Viewers cannot trust what Venus sees. Venus cannot even trust what she sees. Therefore, the main character is untrustworthy. Her mental illness distorts whatever she views. Entire scenes may not be real, with characters disappearing in a late sequence of scenes. When the central viewpoint is untrustworthy, events can only be seen figuratively, or on a surface level. The scenes in the final two acts are meant to show Venus' descent into delusion. But, what is delusion and what is real? Events, interactions and conflicts all become confusing. Thankfully, the writing team of: Alexis Kendra and Jon Knautz, show what is actually real, in the last few scenes. Venus' viewpoint is changed for a more rational one and the film's journey In the Mouth of Madness finally slows down. In the end, it is disconcerting to see a central character devolve in such a violent and confusing fashion.

Goddess of Love is an unpredictable ride through one person's damaged psyche. Venus is a complex and intriguing character, whose actions become more and more erratic. The film is difficult to look away from and it is thoroughly engrossing; this viewer was completely entertained. Also, film elements, from lighting to set design, are consistently top notch. This critic has very little to say negatively about the film. And, most viewers will enjoy the film's many twist and turns.

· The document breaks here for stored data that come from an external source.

-- ==== Sys2Proof/Machine/Module.lean ====
section
/-! DEFINITION. Hub power states, start-up, firmware, flash and the module's housekeeping (17 R494 to R502; 18 R510, R527 to R534). -/

namespace Sys2Proof.Machine

/-! ### Power states -/

/-- A hub may leave ACTIVE: no span list entry, every port DARK with enable 0, not the root Keystone (17 R494). -/
def Node.mayRest (n : Node) : Bool :=
  n.spans.isEmpty && (upTo 68).all (fun p => n.lst p == 0 && n.rd (Ob.link_enable p) == 0) && !n.isRoot

/-- Power command 1: to SENTINEL, with the delay of the sentinel port kept (17 R494, R495). -/
def toSentinel (n : Node) : Node :=
  let p := n.rd Ob.pwr_sentinelPort
  n.accept (n.mayRest && n.rd (Ob.tport_exchanges p) != 0) (fun n =>
    let d := (n.rdS 64 (Ob.tport_roundTrip p) + n.rdS 32 (Ob.tport_asymmetry p)) / 2
    (n.wrS 64 Ob.pwr_sentinelDelay d).modHpwr (fun h => { h with state := 1, sentAt := n.tb1, pingAt := none, missRun := 0 }))

/-- `HUB_SENTINEL_COMMAND` (17 R494). -/
def execHubSentinelCommand (s : State) : Host.Outcome State Fault Refusal := onNode s .hub true toSentinel

/-- Power command 2: to OFF; the controller removes the chip supply (17 R494, R495). -/
def toOff (n : Node) : Node := n.accept n.mayRest (fun n => n.modHpwr (fun h => { h with state := 2, chipOn := false }))

/-- `HUB_OFF_COMMAND` (17 R494). -/
def execHubOffCommand (s : State) : Host.Outcome State Fault Refusal := onNode s .hub true toOff

/-- The offset a pong shows, in time units: less than 2^19 ticks from a multiple of 2^20 ticks (17 R496). -/
def pongOffset (t4 d : Int) : Int :=
  let m : Int := 2 ^ 36
  let x := (t4 - d) % m
  if x < 2 ^ 35 then x else x - m

/-- Wake steps of the sentinel record: the visits, the misses, the last offset and the last visit (17 R506). -/
def Node.visitCount (n : Node) (k : Nat) : Node := n.bumpBits Ob.pwr_sentinelRecord (32 * k) 32

/-- A pong: TB1 and the phase interpolator move by the offset, and the hub is acquiring (17 R496). -/
def Node.pong (n : Node) (stamp : Nat) : Node :=
  let theta := pongOffset stamp (n.rdS 64 Ob.pwr_sentinelDelay)
  let ticks := theta / 65536
  let steps := roundRat (((theta - ticks * 65536 : Int) : Rat) / 128)
  let n1 := n.stepTb1 ticks
  let n2 := (n1.wrS 64 Ob.time_phaseMoved (n1.rdS 64 Ob.time_phaseMoved + steps)).wrBits Ob.pwr_sentinelRecord 64 64 (ofS 64 theta)
  ((n2.wrBits Ob.pwr_sentinelRecord 208 16 steps.toNat).modHpwr (fun h => { h with pingAt := none, missRun := 0, sentAt := n2.tb1 })).setTimeState 1

/-- A visit without a pong: the third in a row makes the time state invalid (17 R496). -/
def Node.visitMiss (n : Node) : Node :=
  let n1 := (n.visitCount 1).modHpwr (fun h => { h with pingAt := none, missRun := h.missRun + 1, sentAt := n.tb1 })
  if 3 ≤ n1.hpwr.missRun then n1.setTimeState 0 else n1

/-- A sentinel visit: the ping, then its pong or the miss; `stamp` is the stamp of the pong's first edge, 0 without one (17 R496). -/
def visit (stamp : Nat) (n : Node) : Node :=
  when (n.hpwr.state == 1) (fun n =>
    match n.hpwr.pingAt with
    | none => when (n.hpwr.sentAt + ticksOfMs (n.rd Ob.pwr_sentinelInterval) ≤ n.tb1 && n.tb1 % 1048576 == 1048576 - 16384) (fun n =>
        ((n.visitCount 0).wrBits Ob.pwr_sentinelRecord 128 64 n.tb1).modHpwr (fun h => { h with pingAt := some n.tb1 })) n
    | some t =>
      if stamp != 0 && n.tb1 < t + 2097152 then n.pong stamp
      else when (t + 2097152 ≤ n.tb1) Node.visitMiss n) n
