-- ==== Sys2Proof/Machine/Dispatch.lean ====
section
/-! DEFINITION. The dispatch: one arm per command. -/

namespace Sys2Proof.Machine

Goddess of Love is not the right title for the film, but it is the starting point from which Venus descends into more and more irrational darkness.

Overall: 8 out of 10.

*there are scenes in the film in which Venus sees a vision of herself, with blood red hands. These scenes represent the guilt she feels, for a violent act. However, another scene shows Venus with a bloodied nose, in a mirror. This critic would be curious if others have a hypothesis on what this blood stands for, if anything.

**the film will have its World Premiere in London, at Film4Frightfest, this August 31st.